Prof. Dr. Markus Enzweiler, Esslingen University of Applied Sciences

markus.enzweiler@hs-esslingen.de

---

This is the fifth assignment for the "Machine Vision" lecture. 
It covers:
* training variational autoencoders and sampling them to generate new images
* starting with existing TensorFlow / Keras code and adapting it to new problems
* datasets used are [MNIST](http://yann.lecun.com/exdb/mnist/) and [Labeled Faces in the Wild](http://vis-www.cs.umass.edu/lfw/)

**Make sure that "GPU" is selected in Runtime -> Change runtime type**

To successfully complete this assignment, it is assumed that you already have some experience in Python and numpy.
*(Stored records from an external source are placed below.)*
/-- R79, R85, R88, R89: an accepted WRITE of a GAUGE record enables it, disables it, or sets its conversion fields;
the last gauge of a pod to leave use ends the pod's run of misses; only the limits on this gauge can act beside. That
a WRITE which gives a DISABLED gauge its enabled NO again applies the other pairs is the model's choice (assumption
log 24). -/
def Obligations.GaugeWritesEnableAndDisable : Prop :=
  ∀ (c : Instr) (k : Fin 48) (items : List Byte) (pairs : List (Nat × Int)) (s : State),
    let x := s.gauges[k]
    let y := putAll Gauge.put pairs x
    let silent := ∀ (l : Fin 24) (z : Limit), s.limits[l] = some z →
      z.source ≠ .gaugeStrain ∨ z.sourceKey ≠ k.val
    IsGaugeWrite c k items → Passes c (.gauge k) items pairs s →
    (x.enabled = true ↔ x.state ≠ .disabled) →
    (carried 1 pairs = some 1 → x.enabled = true → Idles c s) ∧
      (carried 1 pairs = some 1 → x.enabled = false →
        ∃ t, exec c s = .next t ∧
          t = { s with
                gauges :=
                  s.gauges.set k
                    { y with
                      enabled := true, state := .waiting, count := none, strain := none,
                      zeroPending := false },
                rams := t.rams, groups := t.groups, limits := t.limits, port := answered ok s,
                marks :=
                  { s.marks with
                    gauge := s.marks.gauge.set k true, ram := t.marks.ram, group := t.marks.group,
                    limit := t.marks.limit } } ∧
          (silent → LimitsRest s t)) ∧
      (carried 1 pairs = some 0 → x.enabled = true →
        ∃ t, exec c s = .next t ∧
          t = { s with
                gauges :=
                  s.gauges.set k
                    { x with
                      enabled := false, state := .disabled, count := none, strain := none,
                      zeroPending := false },
                gpods :=
                  if ∃ i : Fin 4, gaugeOf (podOf k) i ≠ k ∧ s.gauges[gaugeOf (podOf k) i].enabled = true then
                    s.gpods
                  else s.gpods.set (podOf k) { s.gpods[podOf k] with consecutiveMisses := 0 },
                rams := t.rams, groups := t.groups, limits := t.limits, port := answered ok s,
                marks :=
                  { s.marks with
                    gauge := s.marks.gauge.set k true, ram := t.marks.ram, group := t.marks.group,
                    limit := t.marks.limit } } ∧
          (silent → LimitsRest s t)) ∧
      (x.enabled = false → carried 1 pairs ≠ some 1 →
        exec c s = .next { s with gauges := s.gauges.set k y, port := answered ok s })

/-! ## The acoustic line -/

/-- R102, R106, R108, R121: an accepted WRITE of an APOD record enables it, disables it with its slot hit counted
unpaired and a poll in flight no longer counted, or sets its position; a position of another enabled pod is refused.
That a WRITE which gives a DISABLED pod its enabled NO again applies its position is the model's choice (assumption
log 24). -/
def Obligations.APodWritesEnableAndDisable : Prop :=
  ∀ (c : Instr) (p : Fin 16) (items : List Byte) (pairs : List (Nat × Int)) (s : State),
    let x := s.apods[p]
    let y := putAll APod.put pairs x
    let stays := carried 1 pairs = some 1 ∨ (carried 1 pairs = none ∧ x.enabled = true)
    let free := ∀ q : Fin 16, q ≠ p → s.apods[q].enabled = true → s.apods[q].positionMm ≠ y.positionMm
    IsAPodWrite c p items → Passes c (.apod p) items pairs s →
    (x.enabled = true ↔ x.state ≠ .disabled) →
    (stays → ¬free →
      exec c s = .next { s with port := answered (refuseAt .badValue pairs.length) s }) ∧
      (carried 1 pairs = some 1 → free → x.enabled = true → Idles c s) ∧
      (carried 1 pairs = some 1 → free → x.enabled = false →
        exec c s =
          .next
            { s with
              apods := s.apods.set p { y with enabled := true, state := .ok, consecutiveFails := 0 }
              marks := { s.marks with apod := s.marks.apod.set p true }
              port := answered ok s }) ∧
      (carried 1 pairs = some 0 → x.enabled = true →
        exec c s =
          .next
            { s with
              apods :=
                s.apods.set p
                  { x with
                    enabled := false, state := .disabled, consecutiveFails := 0, slot := none,
                    unpaired := if x.slot = none then x.unpaired else satInc max32 x.unpaired }
              line :=
                { s.line with
                  frame :=
                    match s.line.frame with
                    | .poll q began counted => .poll q began (if q = p then false else counted)
                    | f => f }
              marks := { s.marks with apod := s.marks.apod.set p true }
              port := answered ok s }) ∧
      (x.enabled = false → carried 1 pairs ≠ some 1 →
        exec c s = .next { s with apods := s.apods.set p y, port := answered ok s })
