/-- A ram that is ACTIVE after its counts has passed every check (R39). -/
theorem afterCounts_active {x : Ram} {cLoad cStroke cCoil gN : Int} {derate pwm : Nat} (hx : x.state = .active)
    (h : (x.afterCounts cLoad cStroke cCoil gN derate pwm).state = .active) :
    x.afterCounts cLoad cStroke cCoil gN derate pwm =
      (((x.convert cLoad cStroke cCoil).countCoil).chain gN derate pwm).countSat := by
  unfold Ram.afterCounts at h ⊢
  simp only at h ⊢
  split_ifs at h ⊢ with hstate
  · exact absurd hx hstate
  · cases h
  · cases h
  · cases h
  · cases h
  · rfl

/-- Settles O6: a ram ACTIVE after the sample set has run the whole chain, and no limit has touched it. -/
theorem forceChainDrivesAnActiveRam : Obligations.ForceChainDrivesAnActiveRam := by
  intro counts s t e r hr he h hs ht
  have hts : t = sampleSet counts s := by
    have := (event_out (f := sampleSet counts) hr).symm.trans h
    exact (Host.Outcome.next.inj this).symm
  subst hts
  rcases sampleSet_ram he counts r with ⟨hx, -⟩ | ⟨-, hx, -⟩
  · rw [hx] at ht ⊢
    have hc := afterCounts_active hs ht
    have hsat (z : Ram) : z.countSat =
        { z with satCount := if z.u = 10000 ∨ z.u = -10000 then z.satCount + 1 else 0 } := by
      simp only [Ram.countSat, full_iff]
    have hcoil (z : Ram) : z.countCoil =
        { z with coilCount :=
            if 2000 ≤ z.u.natAbs ∧ z.coilMa.natAbs * 40000 < z.u.natAbs * z.coilFsMa then z.coilCount + 1 else 0 } := by
      simp only [Ram.countCoil, Ram.coilFault, Bool.and_eq_true, decide_eq_true_eq]
    refine hc.trans ?_
    rw [hsat, chain_eq, hcoil]
    rfl
  · rw [hx] at ht
    cases ht

/-! ## Which check trips (R38 to R41) -/

/-- The cause by which the counts of a sample set trip an ACTIVE ram; NONE where it passes every check (R39 to R41). -/
def Ram.countsCause (cLoad cStroke cCoil gN : Int) (derate pwm : Nat) (x : Ram) : TripCause :=
  let x := x.convert cLoad cStroke cCoil
  let y := x.countCoil
  let z := (y.chain gN derate pwm).countSat
  if cLoad = -32768 ∨ cLoad = 32767 then .input
  else if x.stroke < x.strokeMin ∨ x.strokeMax < x.stroke then .stroke
  else if y.coilCount ≠ 0 ∧ y.coilPeriods ≤ y.coilCount then .coil
  else if z.satPeriods < z.satCount then .saturation
  else .none

theorem strokeOutside_iff (x : Ram) : x.strokeInside = false ↔ x.stroke < x.strokeMin ∨ x.strokeMax < x.stroke := by
  rw [← Bool.not_eq_true, strokeInside_iff]
  omega

/-- A coil fault is what leaves a coil count above 0 (R41). -/
theorem coilFault_countCoil (x : Ram) :
    (x.countCoil.coilFault && decide (x.countCoil.coilPeriods ≤ x.countCoil.coilCount)) = true ↔
      x.countCoil.coilCount ≠ 0 ∧ x.countCoil.coilPeriods ≤ x.countCoil.coilCount := by
  have hf : x.countCoil.coilFault = x.coilFault := rfl
  have hc : x.countCoil.coilCount = if x.coilFault then x.coilCount + 1 else 0 := rfl
  rw [hf, hc]
  cases x.coilFault <;> simp

theorem resting_trip (cause : TripCause) (mid : Nat) (x : Ram) : (x.trip cause mid).Resting mid :=
  resting_atRest mid x

/-- The counts of a sample set leave an ACTIVE ram tripped by their cause and at rest, or ACTIVE where there is none. -/
theorem afterCounts_cause {x : Ram} (cLoad cStroke cCoil gN : Int) (derate pwm : Nat) (hx : x.state = .active) :
    let c := x.countsCause cLoad cStroke cCoil gN derate pwm
    let y := x.afterCounts cLoad cStroke cCoil gN derate pwm
    (c = .none ∧ y.state = .active) ∨
      (c ≠ .none ∧ y.state = .tripped ∧ y.tripCause = c ∧ y.Resting (midOf pwm)) := by
  have hnot : ¬(x.convert cLoad cStroke cCoil).state ≠ .active := not_not.mpr hx
  simp only [Ram.afterCounts, Ram.countsCause, if_neg hnot, atRail_iff, strokeOutside_iff, coilFault_countCoil]
  split_ifs
  any_goals exact .inr ⟨nofun, rfl, rfl, resting_trip _ _ _⟩
  exact .inl ⟨rfl, hx⟩

/-- Settles O7: the counts trip by the first failing check, and after them only a limit does. -/
theorem sampleSetTripsAnActiveRam : Obligations.SampleSetTripsAnActiveRam := by
  intro counts s t e r hr he h hs load x y z cause
  have hts : t = sampleSet counts s := by
    have := (event_out (f := sampleSet counts) hr).symm.trans h
    exact (Host.Outcome.next.inj this).symm
  subst hts
  have hcause := afterCounts_cause load (counts[3 * r.val + 1]).toInt (counts[3 * r.val + 2]).toInt
    (s.groups[s.rams[r].group]).newtons (s.groups[s.rams[r].group]).derate s.hall.pwmPeriod hs
  change (cause = .none ∧ (afterSet counts r s).state = .active) ∨
    (cause ≠ .none ∧ (afterSet counts r s).state = .tripped ∧ (afterSet counts r s).tripCause = cause ∧
      (afterSet counts r s).Resting (midOf s.hall.pwmPeriod)) at hcause
  rcases sampleSet_ram he counts r with ⟨hx, hm⟩ | ⟨hact, hx, hm⟩ <;> rw [hx]
  · rcases hcause with ⟨hn, ha⟩ | ⟨hn, htr, hc, hrest⟩
    · exact ⟨fun h => absurd hn h, fun _ => .inl ha, fun h => absurd (ha.symm.trans h) (by decide)⟩
    · exact ⟨fun _ => ⟨htr, hc⟩, fun h => absurd h hn, fun _ => ⟨hrest, hm hs htr⟩⟩
  · rcases hcause with ⟨hn, -⟩ | ⟨-, htr, -⟩
    · exact ⟨fun h => absurd hn h, fun _ => .inr ⟨rfl, rfl⟩, fun _ => ⟨resting_trip _ _ _, hm⟩⟩
    · exact absurd (hact.symm.trans htr) (by decide)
You can either use [Google Colab](https://colab.research.google.com/) for free with a private (dedicated) Google account (recommended) or a local Jupyter installation.

---


## Exercise 1 - Using Variational Autoencoders (VAE) on MNIST (10 points)

This exercise involves working with existing TensorFlow / Keras code and experimenting with the code. 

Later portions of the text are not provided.